In this yarn UI (which is exposed via Knox) there are 5 completed yarn applications and 1 in-progress yarn application. All are spark applications: yarn UI exposed via knox

In the Tracking UI columns the available links are:

The five links pertaining to the completed jobs all successfully bring up the Spark History server UI for those jobs.
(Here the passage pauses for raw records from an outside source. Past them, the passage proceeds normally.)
-- ==== Sys2Proof/Certificates/Slice0/Obligations.lean ====
section
/-! DEFINITION. The statements for the provers: what each family of commands does, what it leaves unchanged, and the
invariants that every step keeps. -/
open Sys2Proof Sys2Proof.Machine

/-- A step runs the command at the front of the queue, on the state with the queue's rest. -/
def Obligations.StepRunsFront : Prop :=
  ∀ s c rest, s.pending = c :: rest → step s = exec c { s with pending := rest }

/-- Every command answers a next state and so does every step; an empty queue lets one REFCLK cycle pass, the choice of log
entry 2. -/
def Obligations.StepAlwaysAnswers : Prop :=
  (∀ c s, ∃ t, exec c s = .next t) ∧ (∀ s, SafeStep s) ∧
  (∀ s, s.pending = [] → step s = .next (tick s)) ∧
  (∀ s, s.pending = [] → s.pins.porst = true ∨ s.time.ref = false → step s = .next s) ∧
  (∀ s, s.pending = [] → s.pins.porst = false → s.time.ref = true → ∃ t, step s = .next t ∧ t.time.refclks = s.time.refclks + 1)

/-- The state after reset: the queue and the tables are empty, every register holds its reset word, and the words that the
register chapters give some of them. -/
def Obligations.ResetState : Prop :=
  State.reset.pending = [] ∧ State.reset.ctxs = [] ∧ State.reset.queues = [] ∧ State.reset.links = [] ∧
  State.reset.mrt.imem = [] ∧ State.reset.syn.objs = [] ∧ (∀ a, State.reset.reg a = resetWord a) ∧
  (∀ x ∈ ([(0x000000, 0x47570009), (0x000004, 0x00090300), (0x000044, 0x00008000), (0x300000, 0x00640800),
      (0x302000, 0x000F2830)] : List (Nat × Nat)), (readReg State.reset x.1).toNat = x.2)

/-- The tables of the state after reset are canonical. -/
def Obligations.TablesOkReset : Prop :=
  TablesOk State.reset

/-- Every step keeps the tables canonical: keys rise, and no entry equals what an unlisted key holds. -/
def Obligations.TablesOkStep : Prop :=
  ∀ s t, TablesOk s → step s = .next t → TablesOk t

/-- No command changes the queue or the build, and a step takes exactly one command from the queue. -/
def Obligations.QueueKept : Prop :=
  (∀ c s t, exec c s = .next t → t.pending = s.pending ∧ t.build = s.build) ∧
  (∀ s t, step s = .next t → t.pending = s.pending.tail ∧ t.build = s.build)

/-- A write of a register word (R6, R9, R669), with what each type of field takes: `f` is a field of the register at `a`, `v`
what is written to it, `old` and `x` what it held and holds. -/
def Obligations.RegisterWrites : Prop :=
  (∀ s a new, findReg a = none → regWrite s a new = s) ∧
  (∀ s a r i new t, TablesOk s → findReg a = some (r, i) → t = regWrite s a new →
    SameBut [.regs] s t ∧ (∀ b, b ≠ a → t.reg b = s.reg b) ∧
    (∀ f ∈ r.fields, ∀ v old x, v = bitsOf new f.hi f.lo → old = bitsOf (s.reg a).toNat f.hi f.lo →
      x = bitsOf (t.reg a).toNat f.hi f.lo →
      (f.ty = .ro ∨ f.ty = .wo → x = old) ∧
      (f.ty = .rw → (f.ok = [] ∨ ∃ y ∈ f.ok, y.1 ≤ v ∧ v ≤ y.2) → x = v) ∧
      (f.ty = .rw → f.ok ≠ [] → (∀ y ∈ f.ok, v < y.1 ∨ y.2 < v) → x = old) ∧
      (f.ty = .w1c → ∀ j, x.testBit j = (old.testBit j && !v.testBit j)) ∧
      (f.ty = .cnt → x = if v = 0 then 0 else old)) ∧
    (∀ j, (∀ f ∈ r.fields, j < f.lo ∨ f.hi < j) → (t.reg a).getLsbD j = (s.reg a).getLsbD j))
If I issue cat ${GATEWAY_HOME}/logs/gateway-audit.log I can see the following appear when I hit any of those five links:

20/01/27 15:50:55 ||55bef3f3-a52f-4790-97d0-bd6e5076a293|audit|109.231.200.210, 165.225.80.109, 34.102.220.138, 130.211.0.229|YARNUI||||access|uri|/gateway/my-cluster-name/yarn/proxy/application_1580137635209_0001|unavailable|Request method: GET
20/01/27 15:50:55 ||55bef3f3-a52f-4790-97d0-bd6e5076a293|audit|109.231.200.210, 165.225.80.109, 34.102.220.138, 130.211.0.229|YARNUI||||dispatch|uri|http://my-cluster-name-m:8088/proxy/application_1580137635209_0001|unavailable|Request method: GET
20/01/27 15:50:55 ||55bef3f3-a52f-4790-97d0-bd6e5076a293|audit|109.231.200.210, 165.225.80.109, 34.102.220.138, 130.211.0.229|YARNUI||||dispatch|uri|http://my-cluster-name-m:8088/proxy/application_1580137635209_0001|success|Response status: 302
20/01/27 15:50:55 |||audit|109.231.200.210, 165.225.80.109, 34.102.220.138, 130.211.0.229|YARNUI||||access|uri|/gateway/my-cluster-name/yarn/proxy/application_1580137635209_0001|success|Response status: 302

20/01/27 15:50:55 ||f7617e15-3bf4-4a8c-9701-9785894d7884|audit|109.231.200.210, 165.225.80.109, 34.102.220.138, 130.211.0.234|SPARKHISTORYUI||||access|uri|/gateway/my-cluster-name/sparkhistory/history/application_1580137635209_0001/1|unavailable|Request method: GET 20/01/27 15:50:55 ||f7617e15-3bf4-4a8c-9701-9785894d7884|audit|109.231.200.210, 165.225.80.109, 34.102.220.138, 130.211.0.234|SPARKHISTORYUI||||dispatch|uri|http://my-cluster-name-m:18080/history/application_1580137635209_0001/1/|unavailable|Request method: GET
20/01/27 15:50:55 ||f7617e15-3bf4-4a8c-9701-9785894d7884|audit|109.231.200.210, 165.225.80.109, 34.102.220.138, 130.211.0.234|SPARKHISTORYUI||||dispatch|uri|http://my-cluster-name-m:18080/history/application_1580137635209_0001/1/|success|Response status: 30

and lots and lots of other log records for Spark History UI resources. All good. Notice the 302 record (redirect)

However, if I hit the link for the in-progress application I get sent to http://my-cluster-name-m:18080/history/application_1580137635209_0006/1 which is the cluster master node, and the following displayed: enter image description here

In the logs I see:

20/01/27 15:58:38 ||aec261d3-7ecc-43a7-8815-d7185ee13833|audit|109.231.200.210, 165.225.80.109, 34.102.220.138, 130.211.1.130|YARNUI||||access|uri|/gateway/my-cluster-name/yarn/proxy/application_1580137635209_0006|unavailable|Request method: GET
20/01/27 15:58:38 ||aec261d3-7ecc-43a7-8815-d7185ee13833|audit|109.231.200.210, 165.225.80.109, 34.102.220.138, 130.211.1.130|YARNUI||||dispatch|uri|http://my-cluster-name-m:8088/proxy/application_1580137635209_0006|unavailable|Request method: GET
20/01/27 15:58:38 ||aec261d3-7ecc-43a7-8815-d7185ee13833|audit|109.231.200.210, 165.225.80.109, 34.102.220.138, 130.211.1.130|YARNUI||||dispatch|uri|http://my-cluster-name-m:8088/proxy/application_1580137635209_0006|success|Response status: 200
20/01/27 15:58:38 |||audit|109.231.200.210, 165.225.80.109, 34.102.220.138, 130.211.1.130|YARNUI||||access|uri|/gateway/my-cluster-name/yarn/proxy/application_1580137635209_0006|success|Response status: 200

Notice there are no 302 records there.

Edit: Since originally posting this I have noticed that if i click on the Tracking UI link immediately after the application starts then I am taken to the details of the yarn application:

yarn app details

A few seconds later clicking on the same link will take me to the error as shown above.

I'm a bit lost at this point. Can anyone help explain why I can't view the Spark UI for in-progress applications? Any pointers as to how I can diagnose would be welcomed.


Solution

  • OK, the answer is rather embarrassing. The cause was simply that the spark UI was not enabled. Changing setting spark.ui.enabled to true solved this particular problem.